*** Opening SOURCE INFORMATION ***

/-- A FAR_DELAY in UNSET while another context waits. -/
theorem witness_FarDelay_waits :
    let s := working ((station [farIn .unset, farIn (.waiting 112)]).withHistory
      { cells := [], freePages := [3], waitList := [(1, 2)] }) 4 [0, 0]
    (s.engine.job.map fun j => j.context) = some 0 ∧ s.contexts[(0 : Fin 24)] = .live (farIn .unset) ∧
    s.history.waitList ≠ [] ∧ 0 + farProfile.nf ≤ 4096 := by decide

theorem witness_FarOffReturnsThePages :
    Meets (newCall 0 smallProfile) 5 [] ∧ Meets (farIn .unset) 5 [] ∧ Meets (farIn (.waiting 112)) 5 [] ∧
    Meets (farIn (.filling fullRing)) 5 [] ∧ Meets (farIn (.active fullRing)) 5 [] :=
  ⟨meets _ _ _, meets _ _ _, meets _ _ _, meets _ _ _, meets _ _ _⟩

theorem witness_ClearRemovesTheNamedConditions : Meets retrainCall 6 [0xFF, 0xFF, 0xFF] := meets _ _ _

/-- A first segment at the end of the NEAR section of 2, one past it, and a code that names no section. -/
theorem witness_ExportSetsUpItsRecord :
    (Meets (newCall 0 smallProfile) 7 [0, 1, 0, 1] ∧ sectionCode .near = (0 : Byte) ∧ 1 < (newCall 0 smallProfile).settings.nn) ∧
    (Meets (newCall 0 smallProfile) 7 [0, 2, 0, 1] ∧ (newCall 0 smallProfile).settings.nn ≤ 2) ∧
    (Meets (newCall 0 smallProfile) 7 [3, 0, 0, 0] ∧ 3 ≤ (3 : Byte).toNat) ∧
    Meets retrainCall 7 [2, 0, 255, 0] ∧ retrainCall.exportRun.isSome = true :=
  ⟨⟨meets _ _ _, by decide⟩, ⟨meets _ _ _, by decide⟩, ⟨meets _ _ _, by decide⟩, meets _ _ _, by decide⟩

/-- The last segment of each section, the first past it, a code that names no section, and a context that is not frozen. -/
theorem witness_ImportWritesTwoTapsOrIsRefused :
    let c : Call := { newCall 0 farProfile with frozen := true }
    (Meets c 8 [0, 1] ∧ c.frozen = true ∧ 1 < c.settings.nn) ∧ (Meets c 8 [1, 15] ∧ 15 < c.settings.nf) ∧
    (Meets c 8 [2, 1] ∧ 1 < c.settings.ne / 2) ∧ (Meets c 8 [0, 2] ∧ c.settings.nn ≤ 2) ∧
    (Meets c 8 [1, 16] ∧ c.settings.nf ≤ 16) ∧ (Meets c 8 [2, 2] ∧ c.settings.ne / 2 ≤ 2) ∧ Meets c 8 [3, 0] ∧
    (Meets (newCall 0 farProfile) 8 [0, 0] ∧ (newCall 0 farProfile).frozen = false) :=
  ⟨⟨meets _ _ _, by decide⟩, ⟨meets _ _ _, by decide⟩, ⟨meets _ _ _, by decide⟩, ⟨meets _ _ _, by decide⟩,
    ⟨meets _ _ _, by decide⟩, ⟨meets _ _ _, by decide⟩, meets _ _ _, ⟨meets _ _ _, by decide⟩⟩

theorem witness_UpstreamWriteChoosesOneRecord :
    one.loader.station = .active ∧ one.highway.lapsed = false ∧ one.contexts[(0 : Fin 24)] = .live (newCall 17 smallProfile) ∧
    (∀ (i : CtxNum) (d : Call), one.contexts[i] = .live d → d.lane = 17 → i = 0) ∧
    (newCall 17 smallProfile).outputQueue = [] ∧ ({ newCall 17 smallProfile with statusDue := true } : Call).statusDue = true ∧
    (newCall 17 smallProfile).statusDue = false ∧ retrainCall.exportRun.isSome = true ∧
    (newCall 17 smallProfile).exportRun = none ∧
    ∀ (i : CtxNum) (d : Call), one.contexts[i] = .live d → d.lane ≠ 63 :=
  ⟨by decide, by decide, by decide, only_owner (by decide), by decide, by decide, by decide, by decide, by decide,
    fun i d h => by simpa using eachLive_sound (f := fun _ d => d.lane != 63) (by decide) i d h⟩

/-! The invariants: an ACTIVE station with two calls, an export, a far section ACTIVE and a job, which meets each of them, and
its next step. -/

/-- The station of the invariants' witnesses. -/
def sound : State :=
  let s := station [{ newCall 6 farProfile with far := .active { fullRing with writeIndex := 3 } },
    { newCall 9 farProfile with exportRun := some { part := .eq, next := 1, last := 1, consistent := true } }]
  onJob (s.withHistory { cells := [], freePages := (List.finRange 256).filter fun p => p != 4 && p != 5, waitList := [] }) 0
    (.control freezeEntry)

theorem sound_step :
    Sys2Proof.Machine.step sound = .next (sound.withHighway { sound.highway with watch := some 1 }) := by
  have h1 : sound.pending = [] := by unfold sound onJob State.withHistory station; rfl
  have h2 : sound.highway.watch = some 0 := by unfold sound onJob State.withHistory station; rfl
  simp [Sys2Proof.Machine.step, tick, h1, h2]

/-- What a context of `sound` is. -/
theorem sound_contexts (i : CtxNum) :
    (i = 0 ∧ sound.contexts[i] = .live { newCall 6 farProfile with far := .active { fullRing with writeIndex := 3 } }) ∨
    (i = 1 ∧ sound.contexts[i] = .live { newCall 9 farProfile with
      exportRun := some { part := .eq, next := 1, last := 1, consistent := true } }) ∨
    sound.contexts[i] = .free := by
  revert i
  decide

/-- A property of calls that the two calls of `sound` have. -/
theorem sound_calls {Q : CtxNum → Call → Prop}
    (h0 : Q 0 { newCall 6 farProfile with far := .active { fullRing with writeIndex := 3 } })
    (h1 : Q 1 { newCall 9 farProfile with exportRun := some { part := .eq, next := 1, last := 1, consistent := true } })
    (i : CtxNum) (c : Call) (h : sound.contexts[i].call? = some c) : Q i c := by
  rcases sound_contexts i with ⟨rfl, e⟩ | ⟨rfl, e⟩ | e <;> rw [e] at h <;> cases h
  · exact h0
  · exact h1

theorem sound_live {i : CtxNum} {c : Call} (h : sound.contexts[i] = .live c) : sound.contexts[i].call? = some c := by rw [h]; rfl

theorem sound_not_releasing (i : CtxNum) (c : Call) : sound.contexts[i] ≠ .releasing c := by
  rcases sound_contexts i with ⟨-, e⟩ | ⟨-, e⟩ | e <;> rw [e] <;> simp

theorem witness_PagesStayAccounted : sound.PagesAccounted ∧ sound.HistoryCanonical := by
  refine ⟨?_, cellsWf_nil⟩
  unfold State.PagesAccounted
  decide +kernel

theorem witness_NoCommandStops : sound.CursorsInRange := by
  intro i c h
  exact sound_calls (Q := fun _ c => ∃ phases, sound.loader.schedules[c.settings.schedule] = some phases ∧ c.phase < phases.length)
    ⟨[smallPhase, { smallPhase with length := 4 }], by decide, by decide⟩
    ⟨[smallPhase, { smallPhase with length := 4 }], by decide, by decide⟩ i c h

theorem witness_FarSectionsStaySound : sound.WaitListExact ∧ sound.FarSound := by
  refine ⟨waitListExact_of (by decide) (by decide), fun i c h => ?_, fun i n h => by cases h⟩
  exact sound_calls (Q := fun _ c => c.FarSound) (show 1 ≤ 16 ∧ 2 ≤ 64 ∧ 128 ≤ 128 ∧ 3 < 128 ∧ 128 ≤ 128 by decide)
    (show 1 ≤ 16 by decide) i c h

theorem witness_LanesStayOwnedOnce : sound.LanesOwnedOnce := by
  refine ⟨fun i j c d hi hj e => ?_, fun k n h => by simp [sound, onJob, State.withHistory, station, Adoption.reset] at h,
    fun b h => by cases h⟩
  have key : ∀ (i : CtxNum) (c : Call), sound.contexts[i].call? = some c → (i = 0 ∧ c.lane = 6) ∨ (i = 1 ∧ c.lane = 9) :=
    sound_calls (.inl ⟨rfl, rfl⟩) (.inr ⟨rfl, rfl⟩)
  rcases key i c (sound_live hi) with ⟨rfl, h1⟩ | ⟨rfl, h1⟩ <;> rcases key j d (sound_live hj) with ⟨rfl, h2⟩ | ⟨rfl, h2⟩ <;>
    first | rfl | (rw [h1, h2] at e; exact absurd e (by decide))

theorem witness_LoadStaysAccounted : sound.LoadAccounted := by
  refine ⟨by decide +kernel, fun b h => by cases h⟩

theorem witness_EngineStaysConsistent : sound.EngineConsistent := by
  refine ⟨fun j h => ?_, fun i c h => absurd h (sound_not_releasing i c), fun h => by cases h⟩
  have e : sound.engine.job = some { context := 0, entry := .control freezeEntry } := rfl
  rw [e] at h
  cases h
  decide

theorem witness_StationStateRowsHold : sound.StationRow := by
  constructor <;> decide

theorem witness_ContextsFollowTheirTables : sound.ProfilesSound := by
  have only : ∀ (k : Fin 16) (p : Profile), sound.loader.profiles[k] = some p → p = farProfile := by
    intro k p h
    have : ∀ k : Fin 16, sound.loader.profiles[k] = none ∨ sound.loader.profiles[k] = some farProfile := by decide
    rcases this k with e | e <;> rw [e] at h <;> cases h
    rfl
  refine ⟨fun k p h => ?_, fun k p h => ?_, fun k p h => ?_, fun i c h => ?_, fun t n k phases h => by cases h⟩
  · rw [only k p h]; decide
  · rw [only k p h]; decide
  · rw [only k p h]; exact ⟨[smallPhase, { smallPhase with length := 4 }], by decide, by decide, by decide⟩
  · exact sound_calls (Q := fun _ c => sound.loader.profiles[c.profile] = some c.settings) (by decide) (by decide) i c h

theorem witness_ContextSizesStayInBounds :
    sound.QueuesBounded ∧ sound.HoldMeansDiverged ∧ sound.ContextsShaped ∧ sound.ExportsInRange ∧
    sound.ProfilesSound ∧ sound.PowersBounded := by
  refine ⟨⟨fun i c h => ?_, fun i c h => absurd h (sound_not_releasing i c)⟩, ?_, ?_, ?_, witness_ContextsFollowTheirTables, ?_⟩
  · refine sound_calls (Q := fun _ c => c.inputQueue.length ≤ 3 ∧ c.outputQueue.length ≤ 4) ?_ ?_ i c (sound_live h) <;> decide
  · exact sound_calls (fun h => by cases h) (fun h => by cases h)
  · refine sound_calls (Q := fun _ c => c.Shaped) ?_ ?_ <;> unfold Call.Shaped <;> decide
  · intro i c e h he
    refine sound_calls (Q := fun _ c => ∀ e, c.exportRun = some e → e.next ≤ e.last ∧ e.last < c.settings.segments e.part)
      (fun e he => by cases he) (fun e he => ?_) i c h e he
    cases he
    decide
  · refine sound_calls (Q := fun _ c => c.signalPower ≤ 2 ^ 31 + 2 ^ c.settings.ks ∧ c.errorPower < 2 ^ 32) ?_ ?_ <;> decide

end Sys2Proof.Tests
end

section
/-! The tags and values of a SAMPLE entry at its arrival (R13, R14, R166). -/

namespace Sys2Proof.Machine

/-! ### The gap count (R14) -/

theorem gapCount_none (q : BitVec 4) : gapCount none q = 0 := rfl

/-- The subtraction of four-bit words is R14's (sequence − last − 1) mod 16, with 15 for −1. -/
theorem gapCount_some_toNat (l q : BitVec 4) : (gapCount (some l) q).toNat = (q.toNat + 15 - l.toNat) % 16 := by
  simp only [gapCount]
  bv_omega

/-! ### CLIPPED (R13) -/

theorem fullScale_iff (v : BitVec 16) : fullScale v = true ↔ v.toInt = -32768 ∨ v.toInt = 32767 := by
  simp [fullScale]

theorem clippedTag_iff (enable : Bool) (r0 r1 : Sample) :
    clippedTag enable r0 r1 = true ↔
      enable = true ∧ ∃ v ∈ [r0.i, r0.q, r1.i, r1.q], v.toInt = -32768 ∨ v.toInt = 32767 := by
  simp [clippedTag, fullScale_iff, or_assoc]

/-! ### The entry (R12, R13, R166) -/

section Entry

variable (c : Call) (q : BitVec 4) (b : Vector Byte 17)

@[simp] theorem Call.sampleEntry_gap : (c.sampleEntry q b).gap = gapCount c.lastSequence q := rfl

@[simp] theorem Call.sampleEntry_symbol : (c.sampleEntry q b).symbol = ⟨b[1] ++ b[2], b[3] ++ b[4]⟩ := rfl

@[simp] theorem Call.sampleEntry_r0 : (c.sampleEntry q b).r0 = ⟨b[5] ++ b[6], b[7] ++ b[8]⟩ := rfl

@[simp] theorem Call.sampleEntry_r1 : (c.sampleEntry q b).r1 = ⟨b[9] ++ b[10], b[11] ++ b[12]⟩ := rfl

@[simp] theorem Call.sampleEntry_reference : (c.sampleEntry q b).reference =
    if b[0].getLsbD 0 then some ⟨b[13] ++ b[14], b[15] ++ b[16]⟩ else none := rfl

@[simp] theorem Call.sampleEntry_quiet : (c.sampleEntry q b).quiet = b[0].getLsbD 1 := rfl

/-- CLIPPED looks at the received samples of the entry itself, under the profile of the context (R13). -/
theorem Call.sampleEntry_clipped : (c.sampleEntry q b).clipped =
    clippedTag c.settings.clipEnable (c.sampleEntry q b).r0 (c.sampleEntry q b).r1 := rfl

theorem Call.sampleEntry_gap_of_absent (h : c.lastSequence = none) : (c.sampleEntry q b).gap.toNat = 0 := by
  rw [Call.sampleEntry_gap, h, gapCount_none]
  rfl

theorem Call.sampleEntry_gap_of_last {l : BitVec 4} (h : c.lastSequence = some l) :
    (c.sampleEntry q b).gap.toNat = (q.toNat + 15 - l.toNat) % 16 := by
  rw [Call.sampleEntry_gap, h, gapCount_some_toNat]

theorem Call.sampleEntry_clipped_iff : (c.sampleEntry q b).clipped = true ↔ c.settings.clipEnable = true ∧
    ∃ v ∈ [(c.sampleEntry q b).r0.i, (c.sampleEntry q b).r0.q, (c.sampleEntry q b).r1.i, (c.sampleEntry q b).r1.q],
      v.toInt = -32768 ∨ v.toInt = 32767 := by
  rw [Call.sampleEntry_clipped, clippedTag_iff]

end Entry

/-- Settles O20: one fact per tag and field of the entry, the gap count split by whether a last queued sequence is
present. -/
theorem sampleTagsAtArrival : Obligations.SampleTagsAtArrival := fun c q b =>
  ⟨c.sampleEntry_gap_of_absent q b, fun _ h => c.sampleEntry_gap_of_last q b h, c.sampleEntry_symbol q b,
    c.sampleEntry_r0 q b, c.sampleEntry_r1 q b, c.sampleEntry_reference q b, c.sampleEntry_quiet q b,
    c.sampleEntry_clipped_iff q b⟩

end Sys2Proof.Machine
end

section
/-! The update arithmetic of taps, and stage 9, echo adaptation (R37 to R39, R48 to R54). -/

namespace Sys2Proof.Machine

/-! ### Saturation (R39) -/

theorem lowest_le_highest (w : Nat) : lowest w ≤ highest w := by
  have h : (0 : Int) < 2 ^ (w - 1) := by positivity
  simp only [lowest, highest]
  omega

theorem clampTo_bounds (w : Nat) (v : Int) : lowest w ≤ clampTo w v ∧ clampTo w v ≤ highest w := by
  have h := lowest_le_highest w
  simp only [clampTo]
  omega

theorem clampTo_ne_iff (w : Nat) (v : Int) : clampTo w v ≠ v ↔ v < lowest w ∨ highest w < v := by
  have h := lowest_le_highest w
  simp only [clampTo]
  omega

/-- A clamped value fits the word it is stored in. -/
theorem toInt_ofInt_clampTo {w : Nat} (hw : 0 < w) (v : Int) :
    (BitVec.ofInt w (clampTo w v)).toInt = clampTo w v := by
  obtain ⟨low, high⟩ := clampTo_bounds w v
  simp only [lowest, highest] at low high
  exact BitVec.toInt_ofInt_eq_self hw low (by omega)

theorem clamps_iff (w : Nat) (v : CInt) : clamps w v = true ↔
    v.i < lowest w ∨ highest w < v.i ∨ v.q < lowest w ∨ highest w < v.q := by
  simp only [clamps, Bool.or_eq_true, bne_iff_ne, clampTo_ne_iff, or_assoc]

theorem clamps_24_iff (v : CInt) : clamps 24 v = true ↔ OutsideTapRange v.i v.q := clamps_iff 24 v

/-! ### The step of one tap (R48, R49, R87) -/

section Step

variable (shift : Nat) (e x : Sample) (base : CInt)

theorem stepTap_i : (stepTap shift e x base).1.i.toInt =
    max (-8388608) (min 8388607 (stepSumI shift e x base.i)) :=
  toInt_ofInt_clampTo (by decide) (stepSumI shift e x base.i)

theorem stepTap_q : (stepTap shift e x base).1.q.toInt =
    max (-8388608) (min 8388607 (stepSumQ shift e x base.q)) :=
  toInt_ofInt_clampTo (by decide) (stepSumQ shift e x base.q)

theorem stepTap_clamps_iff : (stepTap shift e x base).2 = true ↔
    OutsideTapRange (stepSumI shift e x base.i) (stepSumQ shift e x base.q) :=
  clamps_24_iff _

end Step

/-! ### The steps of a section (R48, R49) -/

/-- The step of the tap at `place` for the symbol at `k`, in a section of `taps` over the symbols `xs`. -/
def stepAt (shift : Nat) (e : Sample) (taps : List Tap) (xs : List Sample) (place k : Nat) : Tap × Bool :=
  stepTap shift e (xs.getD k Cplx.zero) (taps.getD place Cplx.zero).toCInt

*** Closing SOURCE INFORMATION ***
*** Opening SOURCE INFORMATION ***

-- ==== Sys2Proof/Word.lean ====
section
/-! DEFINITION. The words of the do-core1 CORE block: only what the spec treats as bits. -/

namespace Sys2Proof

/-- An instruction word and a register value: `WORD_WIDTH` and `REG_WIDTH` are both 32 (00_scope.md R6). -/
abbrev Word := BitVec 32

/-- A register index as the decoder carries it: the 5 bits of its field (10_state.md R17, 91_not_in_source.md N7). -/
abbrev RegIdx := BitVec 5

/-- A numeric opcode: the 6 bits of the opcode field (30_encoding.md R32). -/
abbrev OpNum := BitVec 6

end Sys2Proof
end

*** Closing SOURCE INFORMATION ***

● TASK INSTRUCTIONS
Where a line above includes "frozen", copy that line.

● WRITTEN SOLUTION
/-- The last segment of each section, the first past it, a code that names no section, and a context that is not frozen. -/
    let c : Call := { newCall 0 farProfile with frozen := true }
    (Meets c 8 [0, 1] ∧ c.frozen = true ∧ 1 < c.settings.nn) ∧ (Meets c 8 [1, 15] ∧ 15 < c.settings.nf) ∧
    (Meets (newCall 0 farProfile) 8 [0, 0] ∧ (newCall 0 farProfile).frozen = false) :=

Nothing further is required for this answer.